Records supplied:
/-- FENCE_SEND: LINK_DOWN to the far end and both FENCEs to every other assigned device (R237 step 2). -/
def fenceSend (c : Nat) (s : State) : State :=
  let x := getChan s c
  match x.ev with
  | none => s
  | some e =>
    if e.fenceSent || flitsFrom s c then s
    else
      let s := setChan c { x with ev := some { e with fenceSent := true } } s
      let ld := payPut (payPut (mkMsg 0x34 e.num (ownId s) e.peer) 1 1 c) 8 2 x.nextRx
      let s := sendDev 2 e.peer ld s
      let ds := (assignedIds s).filter (fun d => d != ownId s && d != e.peer)
      settleEvents (forEach (fun d s => sendFence c d 1 e (sendFence c d 0 e s)) ds s)

/-- The channel of this device whose far end is channel `k` of device `n`. -/
def chanTo (s : State) (n k : Nat) : Option Nat :=
  (upTo 20).find? (fun c => (getChan s c).nbId = n && (getChan s c).nbChan = k)

/-- Channel `c` carries flits: a LINK_DOWN that comes with no event open is then of an event not begun here yet, and else of one
that has closed (R237; DESIGN CHOICE, log 206). -/
def chanIn (s : State) (c : Nat) : Bool := (getChan s c).st == .up || (getChan s c).st == .retraining

/-- LINK_DOWN (R237 step 4). -/
def linkDownRx (p : Payload) (s : State) : State :=
  match chanTo s (msgSrc p) (payN p 1 1) with
  | none => bump Reg.fabBadMsg s
  | some c =>
    let n := payN p 8 2 % 1024
    let x := getChan s c
    match x.ev with
    | none => if chanIn s c then setChan c { x with downEarly := some (n, payN p 2 2) } s else s
    | some e =>
      if e.down.isSome then (if chanIn s c then setChan c { x with downEarly := some (n, payN p 2 2) } s else s)
      else
      let gone (h : HeldFlit) : Bool := match h.from_ with | some (k, q) => k = c && seqBefore q n | none => false
      let s := { s with net := { s.net with held := s.net.held.filter (fun h => !gone h) } }
      settleEvents (setChan c { x with ev := some { e with down := some (n, payN p 2 2) } } s)

/-- FENCE at a destination: FENCE_DONE once both classes are in (R237 step 3). -/
def fenceRx (p : Payload) (s : State) : State :=
  let n := msgSrc p
  let ch := payN p 10 1
  let ev := payN p 2 2
  let cls := payN p 1 1
  let same (f : FenceSeen) : Bool := f.n = n && f.chan = ch && f.num = ev
  if s.net.fences.any (fun f => same f && f.cls != cls) then
    let s := { s with net := { s.net with fences := s.net.fences.filter (fun f => !same f) } }
    let peer := payN p 8 2 % 1024
    sendDev 2 peer (payPut (payPut (mkMsg 0x35 ev (ownId s) peer) 8 2 n) 10 1 ch) s
  else if s.net.fences.any same then s
  else { s with net := { s.net with fences := s.net.fences ++ [⟨n, ch, ev, cls⟩] } }

/-- FENCE_DONE (R237 step 4). -/
def fenceDoneRx (p : Payload) (s : State) : State :=
  match chanTo s (payN p 8 2 % 1024) (payN p 10 1) with
  | none => bump Reg.fabBadMsg s
  | some c =>
    let x := getChan s c
    match x.ev with
    | none => setChan c { x with doneEarly := x.doneEarly ++ [(msgSrc p, payN p 2 2)] } s
    | some e => settleEvents (setChan c { x with ev := some { e with done := e.done ++ [(msgSrc p, payN p 2 2)] } } s)

/-- FAB_FENCE_TO expires while channel `c`'s reroute still holds destinations (R239, R240). -/
def fenceTimeout (c : Nat) (s : State) : State :=
  let x := getChan s c
  match x.ev with
  | none => s
  | some e =>
    if getReg s Reg.fabFenceTo = 0 || e.dests.isEmpty || e.expired then s
    else
      let s := fabCause 8 (setChan c { x with ev := some { e with expired := true } } s)
      let mine (h : HeldFlit) : Bool := !h.noRoute && e.dests.contains (msgDst h.f.pay)
      let late := s.net.held.filter mine
      let s := { s with net := { s.net with held := s.net.held.filter (fun h => !mine h) } }
      let was := s.net.noRoute
      let s := { s with net := { s.net with noRoute := true } }
      let s := if was then s else raiseVec 5 s
      forEach (fun (h : HeldFlit) s =>
        if isRequest h.f then holdNoRoute 8 h.f s else nameFlow 8 h.f s (holdFlit { h with noRoute := true } s)) late s

/-! ### The commands -/

def execHelloRx (chan : Fin 20) (pay : Payload) (s : State) : Res := .next (helloRx chan pay (takeMsg pay s))
def execElectionQuietExpire (s : State) : Res := .next (tryEnum { s with net := { s.net with quiet := true } })
def execFabCmdDiscover (s : State) : Res := .next (mgmt (discoverCmd) s)
/-- A reserved FAB_CTL code is refused (R243). -/
def execFabCmdReserved (_cmd : BitVec 4) (s : State) : Res := .next (mgmt (fun s => fabCause 0x20 (bump Reg.fabRangeCount s)) s)
def execQueryAssignRx (chan : Fin 20) (pay : Payload) (s : State) : Res :=
  .next (queryAssignRx chan pay (takeMsg pay s))
def execQueryCommitRx (chan : Fin 20) (pay : Payload) (s : State) : Res :=
  .next (queryCommitRx chan pay (takeMsg pay s))
def execReplyRx (_chan : Fin 20) (pay : Payload) (s : State) : Res := .next (replyRx pay (takeMsg pay s))
def execRoutesRx (_chan : Fin 20) (pay : Payload) (s : State) : Res := .next (routesRx pay (takeMsg pay s))
def execQueryTimeout (s : State) : Res := .next (queryTimeout s)
def execPendingIdTimeout (s : State) : Res := .next (dropPend s)
def execNoticeRx (chan : Fin 20) (pay : Payload) (s : State) : Res := .next (noticeRx chan pay (takeMsg pay s))
def execFenceSend (chan : Fin 20) (s : State) : Res := .next (fenceSend chan s)
def execLinkDownRx (_chan : Fin 20) (pay : Payload) (s : State) : Res := .next (linkDownRx pay (takeMsg pay s))
def execFenceRx (_chan : Fin 20) (pay : Payload) (s : State) : Res := .next (fenceRx pay (takeMsg pay s))
def execFenceDoneRx (_chan : Fin 20) (pay : Payload) (s : State) : Res := .next (fenceDoneRx pay (takeMsg pay s))
def execFenceTimeout (chan : Fin 20) (s : State) : Res := .next (fenceTimeout chan s)

end Sys2Proof.Machine
end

Exercise:
A single integer is the expected output: the number of lines in the data that include the word "none".

Exercise result:
7